*** SUPPLIED DATA Section Begins ***

-- ==== Sys2Proof/Machine/Ops.lean ====
section
/-! DEFINITION. The shared operations: RAM bytes, the address map (spec/20_memory.md R35), the life cycle of a command
(spec/60_exceptions.md R86, R87), an error's effect (R88, R89) and the resets (spec/42_control.md R81,
spec/70_reset_and_hazards.md R102). -/

namespace Sys2Proof.Machine

/-! ## RAM -/

/-- The byte written at an offset, if any. -/
def Memory.get? : Memory → Nat → Option Byte
  | [], _ => none
  | (a, b) :: m, k => if a = k then some b else Memory.get? m k

/-- Writing a byte, keeping the offsets strictly rising. -/
def Memory.set : Memory → Nat → Byte → Memory
  | [], k, v => [(k, v)]
  | (a, b) :: m, k, v =>
    if k < a then (k, v) :: (a, b) :: m
    else if k = a then (k, v) :: m
    else (a, b) :: Memory.set m k v

/-- Writing consecutive bytes from an offset on. -/
def Memory.setList : Memory → Nat → List Byte → Memory
  | m, _, [] => m
  | m, k, b :: bs => Memory.setList (Memory.set m k b) (k + 1) bs

/-- Every offset of `m` lies above `k` and the offsets rise strictly. -/
def Memory.risesFrom : Option Nat → Memory → Bool
  | _, [] => true
  | none, (a, _) :: m => Memory.risesFrom (some a) m
  | some k, (a, _) :: m => decide (k < a) && Memory.risesFrom (some a) m

/-- The canonical form: offsets strictly rising. An unlisted offset reads as `none`, so no entry equals it. -/
def Memory.wf (m : Memory) : Bool := Memory.risesFrom none m

/-- The RAM byte the machine reads at an offset: the last one written, else the free value of this draw
(spec/10_state.md R32, spec/93_implementation_defined.md U1; log 2). -/
def State.ram (s : State) (a : Nat) : Byte := (s.mem.get? a).getD (Config.freeByte s.draw a)

/-- RAM bytes `a .. a + n - 1`. -/
def State.ramList (s : State) (a n : Nat) : List Byte := (List.range n).map fun i => s.ram (a + i)

/-- Consecutive bytes written to RAM. -/
def State.writeRam (s : State) (a : Nat) (bs : List Byte) : State := { s with mem := s.mem.setList a bs }

/-! ## Single fields -/

/-- The response to a transaction is given (spec/20_memory.md R34). -/
def State.respond (s : State) (r : Response) : State := { s with response := some r }

/-- The host's pending operations from now on. -/
def State.setHost (s : State) (ops : List HostOp) : State := { s with host := ops }

/-- The turns from now on. -/
def State.setSchedule (s : State) (ts : List Turn) : State := { s with schedule := ts }

/-- `rst_n` at a level. -/
def State.setPin (s : State) (high : Bool) : State := { s with rstN := high }

/-- CTRL written whole (spec/10_state.md R20). -/
def State.setCtrl (s : State) (c : Ctrl) : State := { s with ctrl := c }

/-- KEYLEN written (spec/10_state.md R24). -/
def State.setKeylen (s : State) (v : Word) : State := { s with keylen := v }

/-- FULLCODE written by the host: bits 30:0 (spec/10_state.md R26). -/
def State.setFullcode (s : State) (v : BitVec 31) : State := { s with fullcode := v }

/-- BLEN written by the host: bits 15:0 (spec/10_state.md R29). -/
def State.setBlen (s : State) (v : BitVec 16) : State := { s with blen := v }

/-- TLEN written by the host: bits 15:0 (spec/10_state.md R30). -/
def State.setTlen (s : State) (v : BitVec 16) : State := { s with tlen := v }

/-! ## The address map -/

/-- The 32-bit registers of the map (spec/20_memory.md R35). -/
inductive Reg
  | id
  | version
  | ctrl
  | cmd
  | status
  | keylen
  | offset
  | fullcode
  | codelen
  | blen
  | tlen
  | params
  deriving DecidableEq, Repr

/-- The byte windows of the map (spec/20_memory.md R35). -/
inductive Window
  | code
  | digest
  | bbuf
  | tbuf
  deriving DecidableEq, Repr

/-- What a legal transaction addresses: a whole register, or bytes of one window from an element on. -/
inductive Target
  | reg (r : Reg)
  | window (w : Window) (i : Nat)
  deriving DecidableEq, Repr

/-- The register at an offset (spec/20_memory.md R35). -/
def regAt (a : Nat) : Option Reg :=
  if a = 0x000 then some .id
  else if a = 0x004 then some .version
  else if a = 0x008 then some .ctrl
  else if a = 0x00C then some .cmd
  else if a = 0x010 then some .status
  else if a = 0x014 then some .keylen
  else if a = 0x018 then some .offset
  else if a = 0x01C then some .fullcode
  else if a = 0x020 then some .codelen
  else if a = 0x024 then some .blen
  else if a = 0x028 then some .tlen
  else if a = 0x02C then some .params
  else none

/-- A window's first offset (spec/20_memory.md R35). -/
def Window.base : Window → Nat
  | .code => 0x030
  | .digest => 0x040
  | .bbuf => 0x100
  | .tbuf => 0x400

/-- A window's number of bytes (spec/00_scope.md R8, spec/20_memory.md R35). -/
def Window.size (p : Params) : Window → Nat
  | .code => 16
  | .digest => 64
  | .bbuf => p.bbufSize
  | .tbuf => p.tbufSize

/-- The offset lies in the window. -/
def Window.holds (p : Params) (w : Window) (a : Nat) : Bool := w.base ≤ a && a < w.base + w.size p

/-- The window an offset lies in, if any; the rest of the map above 0x02F is unmapped (spec/20_memory.md R35, R39). -/
def windowAt (p : Params) (a : Nat) : Option Window :=
  [Window.code, .digest, .bbuf, .tbuf].find? fun w => w.holds p a

/-- What a transaction of `n` bytes at `a` addresses, or `none` where it is illegal: misaligned, a register in another size
than 4, a window access that leaves its window, or an unmapped offset (spec/20_memory.md R38, R39). -/
def target (p : Params) (a n : Nat) : Option Target :=
  if a % n ≠ 0 then none
  else if a < 0x030 then
    if n = 4 then (regAt a).map .reg else none
  else
    match windowAt p a with
    | some w => if a + n ≤ w.base + w.size p then some (.window w (a - w.base)) else none
    | none => none

/-- The window offset of a host address, if it lies in the register window (spec/20_memory.md R33; log 15). What lies
outside is the platform's. -/
def offsetOfHostAddress (addr : Nat) : Option Offset :=
  if Config.base ≤ addr ∧ addr < Config.base + 4096 then some (BitVec.ofNat 12 (addr - Config.base)) else none

/-! ## Windows by element -/

/-- CODE[i] (spec/10_state.md R27). -/
def State.codeByte (s : State) (i : Nat) : Byte := s.code.toList.getD i 0x00

/-- Element `i` of a window (spec/00_scope.md R11). -/
def State.element (s : State) : Window → Nat → Byte
  | .code, i => s.codeByte i
  | .digest, i => s.ram (Window.digest.base + i)
  | .bbuf, i => s.ram (Window.bbuf.base + i)
  | .tbuf, i => s.ram (Window.tbuf.base + i)

/-- The 32 data bits of a read: byte k in bits 8k+7:8k, the other bits 0 (spec/20_memory.md R36, R40). -/
def packLanes : List Byte → Word
  | [] => 0
  | b :: bs => (packLanes bs <<< 8) ||| b.setWidth 32

/-- The bytes of a write of `n` bytes, byte k from bits 8k+7:8k (spec/20_memory.md R34, R36). -/
def unpackLanes (n : Nat) (v : Word) : List Byte := (List.range n).map fun k => v.extractLsb' (8 * k) 8

/-! ## The life cycle of a command -/

/-- Acceptance of a command word (spec/60_exceptions.md R86). -/
def accept (w : Word) (s : State) : State := { s with latched := w, status := acceptStatus s.status }

/-- A successful completion, after its commits (spec/60_exceptions.md R87). -/
def succeed (s : State) : State := { s with status := successStatus s.status }

/-- An error, the machine's only exception: the command completes with ERR and ERRCODE, and nothing else changes. No vector,
no saved state, no mode (spec/60_exceptions.md R84, R87 to R89, R93). -/
def raise (e : ErrorKind) (s : State) : State := { s with status := errorStatus e s.status }

/-- The nearest thing to a return from an error: the host's acknowledgement by a STATUS write (spec/60_exceptions.md R94). -/
def acknowledge (v : Word) (s : State) : State := { s with status := clearStatus v s.status }

/-- The completion step of a command whose outcome is `r`: the state with its writes, or the error it raised
(spec/60_exceptions.md R87). -/
def complete (r : Except ErrorKind State) (s : State) : Host.Outcome State Fault Refusal :=
  match r with
  | .ok t => .next (succeed t)
  | .error e => .next (raise e s)

/-- A host write dropped because BUSY is 1 (spec/70_reset_and_hazards.md R107). -/
def dropWrite (s : State) : State := { s with status := overrunStatus s.status }

/-! ## Resets -/

/-- Every register at its reset value; DIGEST, BBUF and TBUF kept (spec/42_control.md R81, spec/10_state.md R32). -/
def softReset (s : State) : State :=
  { s with
    ctrl := Ctrl.reset
    status := Status.reset
    keylen := 0
    offset := 0
    fullcode := 0
    codelen := 0
    blen := 0
    tlen := 0
    code := Vector.replicate 16 0x00
    latched := 0x00000000 }

/-- `rst_n` falls: the pending command is lost and no step happens until it rises (spec/70_reset_and_hazards.md R102). That
the registers already hold their reset values while it is low is the model's choice (log 5). -/
def assertReset (s : State) : State := { softReset s with rstN := false }

/-- `rst_n` rises: every piece of state has its value after hardware reset; every RAM byte is drawn anew
(spec/70_reset_and_hazards.md R102, spec/10_state.md R32; log 2). -/
def releaseReset (s : State) : State := { softReset s with rstN := true, mem := [], draw := s.draw + 1 }

end Sys2Proof.Machine
end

*** SUPPLIED DATA Section Ends ***

- PROBLEM -
From the first line of the records above down to the line containing "def State.respond (s", repeat each line exactly as written. Include both of those lines and add nothing.

- SOLUTION FOR THIS TASK -
-- ==== Sys2Proof/Machine/Ops.lean ====
section
/-! DEFINITION. The shared operations: RAM bytes, the address map (spec/20_memory.md R35), the life cycle of a command
(spec/60_exceptions.md R86, R87), an error's effect (R88, R89) and the resets (spec/42_control.md R81,
spec/70_reset_and_hazards.md R102). -/

namespace Sys2Proof.Machine

/-! ## RAM -/

/-- The byte written at an offset, if any. -/
def Memory.get? : Memory → Nat → Option Byte
  | [], _ => none
  | (a, b) :: m, k => if a = k then some b else Memory.get? m k

/-- Writing a byte, keeping the offsets strictly rising. -/
def Memory.set : Memory → Nat → Byte → Memory
  | [], k, v => [(k, v)]
  | (a, b) :: m, k, v =>
    if k < a then (k, v) :: (a, b) :: m
    else if k = a then (k, v) :: m
    else (a, b) :: Memory.set m k v

/-- Writing consecutive bytes from an offset on. -/
def Memory.setList : Memory → Nat → List Byte → Memory
  | m, _, [] => m
  | m, k, b :: bs => Memory.setList (Memory.set m k b) (k + 1) bs

/-- Every offset of `m` lies above `k` and the offsets rise strictly. -/
def Memory.risesFrom : Option Nat → Memory → Bool
  | _, [] => true
  | none, (a, _) :: m => Memory.risesFrom (some a) m
  | some k, (a, _) :: m => decide (k < a) && Memory.risesFrom (some a) m

/-- The canonical form: offsets strictly rising. An unlisted offset reads as `none`, so no entry equals it. -/
def Memory.wf (m : Memory) : Bool := Memory.risesFrom none m

/-- The RAM byte the machine reads at an offset: the last one written, else the free value of this draw
(spec/10_state.md R32, spec/93_implementation_defined.md U1; log 2). -/
def State.ram (s : State) (a : Nat) : Byte := (s.mem.get? a).getD (Config.freeByte s.draw a)

/-- RAM bytes `a .. a + n - 1`. -/
def State.ramList (s : State) (a n : Nat) : List Byte := (List.range n).map fun i => s.ram (a + i)

/-- Consecutive bytes written to RAM. -/
def State.writeRam (s : State) (a : Nat) (bs : List Byte) : State := { s with mem := s.mem.setList a bs }

/-! ## Single fields -/

/-- The response to a transaction is given (spec/20_memory.md R34). -/
def State.respond (s : State) (r : Response) : State := { s with response := some r }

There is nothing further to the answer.